When Levin and Stabenow made their demands in the first months of George W. Bush's presidency, White House officials tried to consult and negotiate with them. It didn't work, and after a few months, talks reached a dead end.

"Although I understand [Levin's and Stabenow's] desire to have the president renominate two of President Clinton's candidates for the court of appeals...we believe it would be unfair to expect the president to do so," White House counsel Alberto Gonzales wrote to Sen. Patrick Leahy, then the chairman of the Judiciary Committee, in August 2001.

"To my knowledge," Gonzales continued, "before President Bush renominated Roger Gregory to the Fourth Circuit, no president had ever nominated to a court of appeals an individual previously nominated to the court of appeals by his predecessor from a different party. For any senator to insist that this extraordinary and historic act be repeated is simply not fair. Appointments to the federal courts of appeals are uniquely matters of presidential prerogative."
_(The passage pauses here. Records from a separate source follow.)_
-- ==== Sys2Proof/Machine/PlanOps.lean ====
section
/-! DEFINITION. Plans of the Ferry: token records, the participant check, rounds, ranking, final verdicts, the receive index and the route log
(R172 to R191). -/

namespace Sys2Proof.Machine

/-! ### Rows, records and participants -/

/-- Bytes of a row of `width` elements: the elements, then for MX formats a scale for each 32 (R179). -/
def rowSize (fmt width : Nat) : Nat := elemBytes fmt width + (if isMx fmt then width / 32 else 0)
/-- A size rounded up to a multiple of 64 (R186, R297). -/
def stride64 (n : Nat) : Nat := ceilDiv n 64 * 64
/-- Bytes that `n` rows of `size` bytes take at a stride. -/
def rowsSpan (n stride size : Nat) : Nat := if n = 0 then 0 else (n - 1) * stride + size
/-- The modules of a 128-bit mask, ascending. -/
def maskModules (m : BitVec 128) : List Nat := (List.range 128).filter m.getLsbD
/-- PARTICIPANTS of a packet, from two words. -/
def Pkt.parts (p : Pkt) (w : Nat) : BitVec 128 := (p.w (w + 1)) ++ (p.w w)

/-- A mask of participants that R298 refuses, by its first word at fault: it leaves out the issuing module, or names a module that the cabling
plan does not list. -/
def State.maskBad (s : State) (p : Pkt) (w : Nat) : List Bad :=
  let m := p.parts w
  let bad := fun (i : Nat) => ((List.range 64).any fun b => m.getLsbD (64 * i + b) && s.noModule (64 * i + b)) ||
    (match s.ownIndex with
      | none => i = 0
      | some own => own / 64 = i && !m.getLsbD own)
  mal w (bad 0) ++ mal (w + 1) (!bad 0 && bad 1)

/-! ### Token records (R173 to R175) -/

/-- One token record from its 208 bytes. -/
def tokRec (bs : List Byte) : TokRec × Nat :=
  let h := leNat (bs.take 16)
  let nc := bitsOf h 61 57
  let cand := fun (c : Nat) =>
    let b := (bs.drop (16 + 12 * c)).take 12
    (BitVec.ofNat 32 (leNat (b.take 4)), BitVec.ofNat 32 (leNat ((b.drop 4).take 4)), leNat ((b.drop 8).take 2))
  ({ token := bitsOf h 127 96, granule := bitsOf h 95 84, seq := bitsOf h 83 64, loose := h.testBit 63, skip := h.testBit 62,
     cands := (List.range (min nc 16)).map cand }, nc)

/-- A finite FP32. -/
def finite32 (x : W32) : Bool := bitsOf x.toNat 30 23 != 255

/-- A record that makes its participant's ROUTE_PLAN malformed (R175). -/
def tokBad (j : Job) (experts topk : Nat) (bs : List Byte) : Bool :=
  let (t, nc) := tokRec bs
  let h := leNat (bs.take 16)
  nc < topk || 16 < nc || bitsOf h 56 0 != 0 || (bs.drop (16 + 12 * nc)).any (· != 0) ||
    ((List.range (min nc 16)).any fun c => leNat ((bs.drop (26 + 12 * c)).take 2) != 0) ||
    t.cands.any (fun c => experts ≤ c.2.2 || !finite32 c.1 || !finite32 c.2.1) || !(t.cands.map (·.2.2)).Nodup ||
    j.granules.length ≤ t.granule
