-- ==== Sys2Proof/Machine/FarOps.lean ====
section
/-! DEFINITION. Far flows as commands use them (R247, R258 to R261). -/

namespace Sys2Proof.Machine

/-- Command far flows in use. -/
def State.farInUse (s : State) : Nat := (s.net.farFlows.filter fun f => farCmdBase ≤ f.1).length

/-- The lowest free context among the command far flows. -/
def State.farFree (s : State) : Option Nat :=
  if s.farInUse < farCmdCount then
    ((0 :: (s.net.farFlows.filter fun f => farCmdBase ≤ f.1).map fun f => f.1 + 1 - farCmdBase).find? fun i =>
      i < farCmdCount && !s.net.farFlows.has (farCmdBase + i)).map (farCmdBase + ·)
  else none

/-- Send bytes on a far flow, in packets of the path's size, of which the last carries LAST (R259, R260). -/
def State.farBytes (s : State) (ctx typ : Nat) (x : FarName) (bs : List Byte) : State :=
  let n := s.farSegment ctx
  let ps := pieces (bs.length + 1) n bs
  let cmd := (s.net.farFlows.get? ctx).bind (·.cmd)
  ps.zipIdx.foldl (fun s b => s.farSendFor ctx typ (b.2 + 1 = ps.length) { x with poison := x.poison / 2 ^ (b.2 * n / 64) % 2 ^ (ceilDiv n 64) } b.1 none cmd) s

/-- Open a command far flow to an endpoint in a class, or none when every context is in use (R259). -/
def State.farOpen (s : State) (cmd : Nat × Nat) (ep cls : Nat) : Option State :=
  s.farFree.map fun ctx =>
    (s.setNet { s.net with farFlows := s.net.farFlows.put ctx (FarFlow.opened ep cls (some cmd) s.now) }).farSend ctx 9 []

/-- Open the command far flows to several endpoints, or none. -/
def State.farOpens (s : State) (cmd : Nat × Nat) (eps : List Nat) (cls : Nat) : Option State :=
  eps.foldl (fun acc e => acc.bind fun s => s.farOpen cmd e cls) (some s)

/-- The far flow of a command to an endpoint. -/
def State.farCtx (s : State) (cmd : Nat × Nat) (ep : Nat) : Option Nat :=
  (s.net.farFlows.find? fun f => f.2.cmd = some cmd && f.2.ep = ep).map (·.1)

/-- The bit of a window entry that grants a kind of message, by the message's code. -/
def grantBit (code : Nat) : Nat := 28 - code

/-- The window at an endpoint that grants a kind of message, as the grant mirror shows it; 0 when it shows none. -/
def State.farWindowOf (s : State) (ep code : Nat) : Nat :=
  if 3 ≤ code then 0
  else ((s.net.mirror.find? fun e => e.1 / 4096 = 256 + ep && e.2.getLsbD 40 && e.2.getLsbD (grantBit code)).map fun e => e.1 % 4096).getD 0

/-- A message for an endpoint on a command's far flow: WINDOW names the window that grants its kind, and OFFSET is its code (log 19). -/
def State.farMsg (s : State) (cmd : Nat × Nat) (ep code : Nat) (bs : List Byte) : State :=
  match s.farCtx cmd ep with
  | none => s
  | some c => s.farBytes c 5 { FarName.bare with window := s.farWindowOf ep code, ofs := code } bs

/-- The command far flows of a command close as it completes (R259). -/
def State.farCloses (s : State) (cmd : Nat × Nat) : State :=
  let mine := s.net.farFlows.filter fun f => f.2.cmd = some cmd
  let s := mine.foldl (fun s f =>
    s.toPort f.2.ep f.2.cls 10 f.2.nextTx (s.farHeader 10 f.2.cls 2 f.1 f.2.nextTx f.2.ack FarName.bare []) []) s
  s.setNet { s.net with farFlows := s.net.farFlows.keep fun _ f => f.cmd != some cmd }

/-- FLOW_TABLE_FULL. -/
def stFlowFull : Nat := 0x0204

/-- The far transport's engine. -/
def engFar : Nat := 4

/-- A command whose take was granted is refused all the same: it gives back what it took (R162, R259). -/
def State.giveBack (s : State) (p : Pkt) (bufs : List Nat) (status : Nat) (d : BitVec 32) : State :=
  let s := s.failed p status d
  if bufs.isEmpty then s else s.releaseTaken bufs

/-- Open what far flows a command needs, take the far transport's buffers for their windows, which the command holds until it completes, and go on; or end
with FLOW_TABLE_FULL or the take's refusal, and no effect (R159, R162, R259). How many buffers a flow's windows take is not stated (log 216). -/
def State.withFar (s : State) (p : Pkt) (bufs eps : List Nat) (cls : Nat) (go : State → State) : State :=
  match s.farOpens (p.ring, p.at_) eps cls with
  | none => s.giveBack p bufs stFlowFull (detailWord 0x10 s.farInUse)
  | some t =>
    if eps.isEmpty || p.admin then go t
    else
      let step := ((s.cmd.jobs.get? p.job).map (·.step)).getD 0
      let r := reqIndex p.job engFar
      let (k, u) := t.quayTake r (eps.length * Config.farWindow) [] step
      if k.status != 0 then (s.setReq r (u.req r)).giveBack p bufs k.status k.detail
      else
        let u := match k.warned with
          | some d => u.updProg p.ring p.at_ fun g => { g with note := g.note ||| noteWarn, noteDetail := d }
          | none => u
        (go u).updProg p.ring p.at_ fun g => { g with taken := g.taken ++ k.descs.map fun d => (d, 255) }

end Sys2Proof.Machine
end

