-- ==== Sys2Proof/Machine/StashFamily.lean ====
section
/-! DEFINITION. STASH_PUT, STASH_GET and PREFETCH, and what the Tug and the stash path do for them (R153, R154, R222 to R225, R229, R300,
R301). -/

namespace Sys2Proof.Machine

/-! ### STASH_PUT -/

/-- Formats that a NARROW put takes, and those it makes. -/
def narrowFrom (f : Nat) : Bool := f = 0 || f = 1 || f = 9
/-- Formats that it makes. -/
def narrowTo (f : Nat) : Bool := f ≤ 3 || f = 5 || f = 6

/-- Bytes that STASH_PUT reads, and the room it needs in the stash berth. -/
def Pkt.putSpan (p : Pkt) : Nat × Nat :=
  let n := (p.w 4).toNat
  let t := p.f 4 31 0
  let stride := p.f 4 63 32
  match p.f 0 1 0 with
  | 1 => (t * stride, 8 * t + t * stride)
  | 2 => (n, rowSize (p.f 0 9 6) (n / max 1 (elemBytes (p.f 0 5 2) 1)))
  | _ => (n, n)

/-- The dense size of the compressed tile whose header starts these bytes (R85). -/
def denseSize (hdr : List Byte) : Nat :=
  let h := leNat (hdr.take 8)
  bitsOf h 55 48 * (elemBytes (bitsOf h 47 44) (bitsOf h 63 56) + scaleBytes (bitsOf h 47 44) (bitsOf h 63 56))

/-- The tiles of a PACKED source as it stands: offset and length of each. -/
def State.packedTiles (s : State) (p : Pkt) : List (Nat × Nat) :=
  (List.range (p.f 4 31 0)).map fun i =>
    let ofs := p.f 2 47 0 + i * p.f 4 63 32
    (ofs, tileLength (s.mem.read (berthKey (handleIndex (p.lo 1)) ofs) 8))

/-- A tile and its dense form fit a slot stride of at least the dense size plus 8. -/
def tileFits (stride : Nat) (hdr : List Byte) : Bool := tileLength hdr ≤ stride && denseSize hdr + 8 ≤ stride

/-- What refuses a STASH_PUT. A row length of 0 in a put with stochastic rounding is out of range (DESIGN CHOICE, log 214: R222 gives ROWLEN no range). -/
def stashPutBad (p : Pkt) (s : State) : List Bad :=
  let form := p.f 0 1 0
  let (n, room) := p.putSpan
  let src := s.handleBad p.job 1 (p.lo 1) ++ mal 2 ((s.berthAt (p.lo 1)).any fun b => b.length < p.f 2 47 0 + n)
  mal 0 (form = 3 || (form = 2 && (!narrowFrom (p.f 0 5 2) || !narrowTo (p.f 0 9 6) || p.f 0 12 11 = 3))) ++ src ++
    s.handleBad p.job 1 (p.hi 1) ++ mal 1 ((s.berthAt (p.hi 1)).any fun b => b.cls != 2) ++
    mal 3 ((s.berthAt (p.hi 1)).any fun b => b.length < p.f 3 47 0 + room) ++
    mal 4 ((form = 2 && n % (if isMx (p.f 0 9 6) then 32 * elemBytes (p.f 0 5 2) 1 else max 1 (elemBytes (p.f 0 5 2) 1)) != 0) ||
      (form = 1 && src.isEmpty && (s.packedTiles p).any fun t =>
        !tileFits (p.f 4 63 32) (s.mem.read (berthKey (handleIndex (p.lo 1)) t.1) 8))) ++
    mal 5 (form = 2 && p.bit 0 10 && badStream (p.f 5 31 0)) ++ mal 7 (form = 2 && p.bit 0 10 && (p.w 7).toNat = 0)

/-- The narrowed bytes of a put: element i of the region has index E0 + i, its rows standing one after another (R102, R222). -/
def Pkt.narrowed (p : Pkt) (j : Job) (bs : List Byte) : List Byte :=
  let (sf, nf) := (p.f 0 5 2, p.f 0 9 6)
  let mode := (ovMode (p.f 0 12 11)).getD .sat
  let a := bs.toArray
  let rnd := fun (i : Nat) => if p.bit 0 10 && nf != 9 then RndMode.sr (randomWord j.seed j.step (p.f 5 31 0) (((p.w 6).toNat + i) % 2 ^ 64)) else .rne
  let vs := (List.range (bs.length / max 1 (elemBytes sf 1))).map fun i => (elemValue sf (encAt sf a 0 i), rnd i)
  if isMx nf then
    let blocks := (List.range (vs.length / 32)).map fun b => mxBlock nf mode ((vs.drop (32 * b)).take 32)
    packElems nf (blocks.flatMap (·.elems)) ++ blocks.map fun b => BitVec.ofNat 8 b.scale
  else packElems nf (vs.map fun v => (convertTo nf mode v.2 v.1).bits)

/-- The directory of a PACKED region, from the lengths of its tiles: each tile 8-byte aligned after the last (R222). -/
def packDir (t : Nat) (lens : List Nat) : List (Nat × Nat) :=
  (lens.foldl (fun (acc : List (Nat × Nat) × Nat) n => (acc.1 ++ [(acc.2, n)], acc.2 + (n + 7) / 8 * 8)) ([], 8 * t)).1

/-- The bytes that a PACKED region uses. -/
def packUsed (dir : List (Nat × Nat)) (t : Nat) : Nat := (dir.getLast?.map fun d => d.1 + (d.2 + 7) / 8 * 8).getD (8 * t)

/-- Copy several pieces; the worst status of the reads. -/
def State.copyPieces (s : State) (h1 h2 : BitVec 32) (ps : List (Nat × Nat × Nat)) : Nat × State :=
  ps.foldl (fun (acc : Nat × State) q =>
    let (st, s) := acc.2.copyBytes false h1 q.1 false h2 q.2.1 q.2.2
    (if acc.1 = 0 then st else acc.1, s)) (0, s)

/-- STASH_PUT's effect: staging buffers are taken and the data goes to the stash berth, which is to acknowledge it (R222, R223). -/
def stashPutEff (p : Pkt) (s : State) : State :=
  let (n, room) := p.putSpan
  let tiles := s.packedTiles p
  let dir := packDir tiles.length (tiles.map (·.2))
  let used := match p.f 0 1 0 with
    | 1 => packUsed dir tiles.length
    | 2 => room
    | _ => n
  s.taking p engStash (s.buffersFor (reqIndex p.job engStash) used) [] fun bufs s =>
    let s := s.updProg p.ring p.at_ fun g => { g with taken := bufs.map fun d => (d, 255) }
    if s.spanLost (p.lo 1) (p.f 2 47 0) n || s.spanLost (p.hi 1) (p.f 3 47 0) used then s.failed p stAbsent 0
    else
      match p.f 0 1 0 with
      | 1 =>
        let s := s.writeSpan none (p.hi 1) (p.f 3 47 0) (dir.flatMap fun d => leBytes 8 (d.2 * 2 ^ 40 + d.1))
        let (st, s) := s.copyPieces (p.lo 1) (p.hi 1) ((tiles.zip dir).map fun t => (t.1.1, p.f 3 47 0 + t.2.1, t.1.2))
        s.works p (.stashPut used (st != 0))
      | 2 =>
        match s.cmd.jobs.get? p.job with
        | none => s
        | some j =>
          let (g, s) := s.readSpan none (p.lo 1) (p.f 2 47 0) n
          let out := p.narrowed j g.data
          let s := s.writeSpan none (p.hi 1) (p.f 3 47 0) out
          let s := if g.poisoned then s.poisonBlocks (blocksOf (berthKey (handleIndex (p.hi 1)) (p.f 3 47 0)) out.length) else s
          s.works p (.stashPut used g.poisoned)
      | _ =>
        let (st, s) := s.copyBytes false (p.lo 1) (p.f 2 47 0) false (p.hi 1) (p.f 3 47 0) n
        s.works p (.stashPut used (st != 0))

/-- STASH_PUT: stages plain, packed or narrowed data into a stash berth (R53, R222, R223, R300). -/
def execStashPut (n : Nat) (s : State) : Host.Outcome State Fault Refusal := s.command n (isOp 0x0501) stashPutBad stashPutEff

/-- STASH_ACKNOWLEDGED: the stash berth's location has acknowledged every byte; one that has been lost has not, and the put ends with
PEER_ABSENT (R223). -/
def execStashAcknowledged (n at_ : Nat) (s : State) : Host.Outcome State Fault Refusal :=
  match s.prog n at_ with
  | none => .next s
  | some g =>
    match g.work, g.outcome with
    | .stashPut used bad, none =>
      let p := g.pkt
      .next (s.conclude n at_
        (if s.spanLost (p.hi 1) (p.f 3 47 0) used then Outc.of stAbsent 0
        else { status := if bad then stUncorrectable else 0, note := 0, detail := 0, results := [BitVec.ofNat 64 used] }))
    | _, _ => .next s

/-! ### STASH_GET -/

/-- Slots of a stride in a landing buffer. -/
def slotsPer (size stride : Nat) : Nat := size / max 1 stride

/-- The size of a landing buffer: that of the stash requester's pool. -/
def State.landingSize (s : State) (job : Nat) : Nat :=
  (((s.req (reqIndex job engStash)).pool.bind fun i => s.quay.pools.get? i).map Pool.bytes).getD 4096

/-- Landing buffers that a get needs: no tile straddles two (R224). -/
def Pkt.getBuffers (p : Pkt) (size : Nat) : Nat :=
  if p.f 0 1 0 = 1 then ceilDiv (p.f 3 31 0) (max 1 (slotsPer size (p.f 3 63 32))) else ceilDiv (p.w 3).toNat size

/-- The directory of a PACKED region as it stands: offset and length of each tile. -/
def State.packedDir (s : State) (p : Pkt) : List (Nat × Nat) :=
  (List.range (p.f 3 31 0)).map fun i =>
    let x := leNat (s.mem.read (berthKey (handleIndex (p.lo 1)) (p.f 2 47 0 + 8 * i)) 8)
    (bitsOf x 39 0, bitsOf x 63 40)

/-- The directory of a PACKED region is there to be read: none of it is poisoned or LOST (R225). -/
def State.dirReadable (s : State) (p : Pkt) : Bool :=
  let n := 8 * p.f 3 31 0
  !s.mem.poisoned (berthKey (handleIndex (p.lo 1)) (p.f 2 47 0)) n && !s.spanLost (p.lo 1) (p.f 2 47 0) n && !s.spanFailed (p.lo 1) (p.f 2 47 0) n

/-- Bytes that a get reads from the start of its region; of a PACKED region whose directory cannot be read, the directory alone. -/
def State.getSpan (s : State) (p : Pkt) : Nat :=
  if p.f 0 1 0 = 1 then
    (if s.dirReadable p then s.packedDir p else []).foldl (fun m d => max m (d.1 + d.2)) (8 * p.f 3 31 0)
  else (p.w 3).toNat

/-- What refuses a STASH_GET. A directory that is poisoned or LOST is not judged: the get then ends as its read does (R225). -/
def stashGetBad (p : Pkt) (s : State) : List Bad :=
  let form := p.f 0 1 0
  let size := s.landingSize p.job
  let stride := p.f 3 63 32
  let first := if form = 1 then 8 * p.f 3 31 0 else (p.w 3).toNat
  let region := s.handleBad p.job 1 (p.lo 1) ++ mal 2 ((s.berthAt (p.lo 1)).any fun b => b.length < p.f 2 47 0 + first)
  mal 0 (form = 3) ++ region ++ s.handleBad p.job 1 (p.hi 1) ++
    mal 1 ((s.berthAt (p.hi 1)).any fun b => b.length < 8 * p.getBuffers size) ++
    mal 3 (form = 1 && (stride = 0 || size < stride ||
      (s.dirReadable p && ((region.isEmpty && ((s.berthAt (p.lo 1)).any fun b => b.length < p.f 2 47 0 + s.getSpan p)) ||
        (s.packedDir p).any fun d => stride < d.2))))

/-- STASH_GET's effect: landing buffers are taken; the Tug is to start the transfer (R224). -/
def stashGetEff (p : Pkt) (s : State) : State :=
  s.taking p engStash (p.getBuffers (s.landingSize p.job)) [] fun bufs s =>
    s.updProg p.ring p.at_ fun g => { g with taken := bufs.map fun d => (d, 255), work := .stashGet false }

/-- STASH_GET: takes landing buffers and has the Tug bring a stash back (R224, R225, R300). -/
def execStashGet (n : Nat) (s : State) : Host.Outcome State Fault Refusal := s.command n (isOp 0x0502) stashGetBad stashGetEff

/-- Deliver one tile of a PACKED region to its slot, compressed, or dense with EXPAND (R87, R224). -/
def State.landTile (s : State) (p : Pkt) (bufs : List Nat) (size : Nat) (i : Nat) (d : Nat × Nat) : State :=
  let stride := p.f 3 63 32
  let per := max 1 (slotsPer size stride)
  match (bufs[i / per]?).bind s.bufferAt with
  | none => s
  | some (h, ofs, _) =>
    let dst := ofs + i % per * stride
    if p.bit 0 2 then
      let (g, s) := s.readSpan none (p.lo 1) (p.f 2 47 0 + d.1) d.2
      s.writeSpan none h dst ((decompress g.data).take stride)
    else (s.copyBytes false (p.lo 1) (p.f 2 47 0 + d.1) false h dst d.2).2

/-- A STASH_PUT among some commands writes the region of a STASH_GET (R224). -/
def State.putUnder (s : State) (gs : List Prog) (p : Pkt) : Bool :=
  gs.any fun g => phOp g.hdr = 0x0501 && g.pkt.hi 1 = p.lo 1 && rangesMeet (g.pkt.f 3 47 0) g.pkt.putSpan.2 (p.f 2 47 0) (s.getSpan p)

/-- The transfer of a STASH_GET: a LOST page or poisoned data ends it with nothing written; else the buffers and the landing index are
written, and the buffers stay the stash requester's until a launch releases them. Bytes outside the module are asked for, unless the look-ahead has
(R224, R225, R229). -/
def State.stashTransfer (s : State) (p : Pkt) (bufs : List Nat) : State :=
  let size := s.landingSize p.job
  let n := s.getSpan p
  let dir := s.packedDir p
  let (g, t) := s.readSpan none (p.lo 1) (p.f 2 47 0) n
  let t := if s.cmd.aheadAt.has (aheadKey p.ring p.at_) then t.setWire s.wire else t
  if g.lost then t.failed p stAbsent 0
  else if g.poisoned then t.failed p stUncorrectable 0
  else
    let t :=
      if p.f 0 1 0 = 1 then dir.zipIdx.foldl (fun s d => s.landTile p bufs size d.2 d.1) t
      else bufs.zipIdx.foldl (fun s d =>
        match s.bufferAt d.1 with
        | none => s
        | some (h, ofs, _) => s.writeSpan none h ofs ((g.data.drop (size * d.2)).take size)) t
    let t := t.writeSpan none (p.hi 1) 0 (bufs.flatMap fun d => leBytes 8 (t.tokenOf d))
    let t := t.updBerth (handleIndex (p.hi 1)) fun b => { b with listed := bufs.length }
    (t.updProg p.ring p.at_ fun g => { g with taken := [], work := .stashGet true }).done p [BitVec.ofNat 64 bufs.length]

/-- STASH_GET_TRANSFER: the Tug transfers the stash of the command in progress at a ring offset, once no STASH_PUT accepted before it still writes the
region (R224, R225, R229). -/
def execStashGetTransfer (n at_ : Nat) (s : State) : Host.Outcome State Fault Refusal :=
  match s.prog n at_ with
  | none => .next s
  | some g =>
    match g.work, g.outcome with
    | .stashGet false, none =>
      s.when (!s.putUnder (s.cmd.progs.takeWhile (· != g)) g.pkt)
        ((s.stashTransfer g.pkt (g.taken.map (·.1))).tagWants s.wire.wants.length none (some (n, at_)))
    | _, _ => .next s

/-! ### The Tug -/

/-- A fetch reads what stands outside the module: none of it is still on its way. -/
def State.fetchArrived (s : State) (x : Shadow) : Bool :=
  let key := berthKey (handleIndex x.handle) (65536 * x.line)
  !(s.wire.wants ++ s.wire.reads).any fun w => w.kind = .read && w.core.isNone && w.key < key + 65536 && key < w.key + w.len

/-- The Tug starts to fetch lines of a berth into a cluster's shadow area for the packet that consumes them: lines already there serve it too. Fetches
stand in the order of their packets, and within a packet in ascending berth offset; what stands outside the module is asked for in the stash class
(R153, R154). -/
def State.tugStart (s : State) (c : Nat) (h : BitVec 32) (ls : List Nat) (ring at_ : Nat) : State :=
  let d := s.place.shadows.getD c []
  let fs := s.place.fetches.getD c []
  let len := ((s.berthAt h).map (·.length)).getD 0
  let have_ := fun (l : List Shadow) (i : Nat) => l.any fun x => x.handle = h && x.line = i
  let new := ls.filter fun i => !have_ d i && !have_ fs i
  let fresh := fun (x : Shadow) =>
    if x.handle = h && ls.contains x.line && 2 ^ 33 ≤ s.evictRank x then { x with ring := ring, at_ := at_, read := false } else x
  let fs := fs ++ new.map fun l => ({ handle := h, line := l, ring := ring, at_ := at_, read := false } : Shadow)
  let before := fun (x y : Shadow) => if s.evictRank x != s.evictRank y then decide (s.evictRank x < s.evictRank y) else decide (x.line ≤ y.line)
  let s := s.setPlace { s.place with fetches := s.place.fetches.put c (sortBy before fs)
                                     shadows := if d.isEmpty then s.place.shadows else s.place.shadows.put c (d.map fresh) }
  new.foldl (fun s l => s.wantRead none h (65536 * l) (min 65536 (len - 65536 * l))) s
In his Friday letter to Hatch and Stabenow, Hatch recounted the White House's efforts to consult with the senators about the Michigan nominations. "While I have worked to ensure that all nominees are given their due consideration before the Senate, I have also defended senatorial power via the mechanism of the blue slip," Hatch wrote. "By tradition, blue slips ensure that each home-state senator is given a chance to express their opinion on nominations, the effect of which is to force the White House to perform adequate consultation. The factual record over the past 26 months amply demonstrates that the White House has in fact engaged in sufficient consultation with you....You have nevertheless returned uniformly negative recommendations."

"It's an important step," says one Republican of Hatch's action. "The Democrats have been intransigent."

In deciding to hold hearings for the nominees, Hatch said he gave serious consideration to a recent letter signed by nine Michigan members of the House of Representatives. Addressing Levin and Stabenow, the nine lawmakers asked that the senators drop their opposition to nominees from their home state.

"Keeping Michiganders off the bench is a disservice" to the state's citizens, the lawmakers wrote.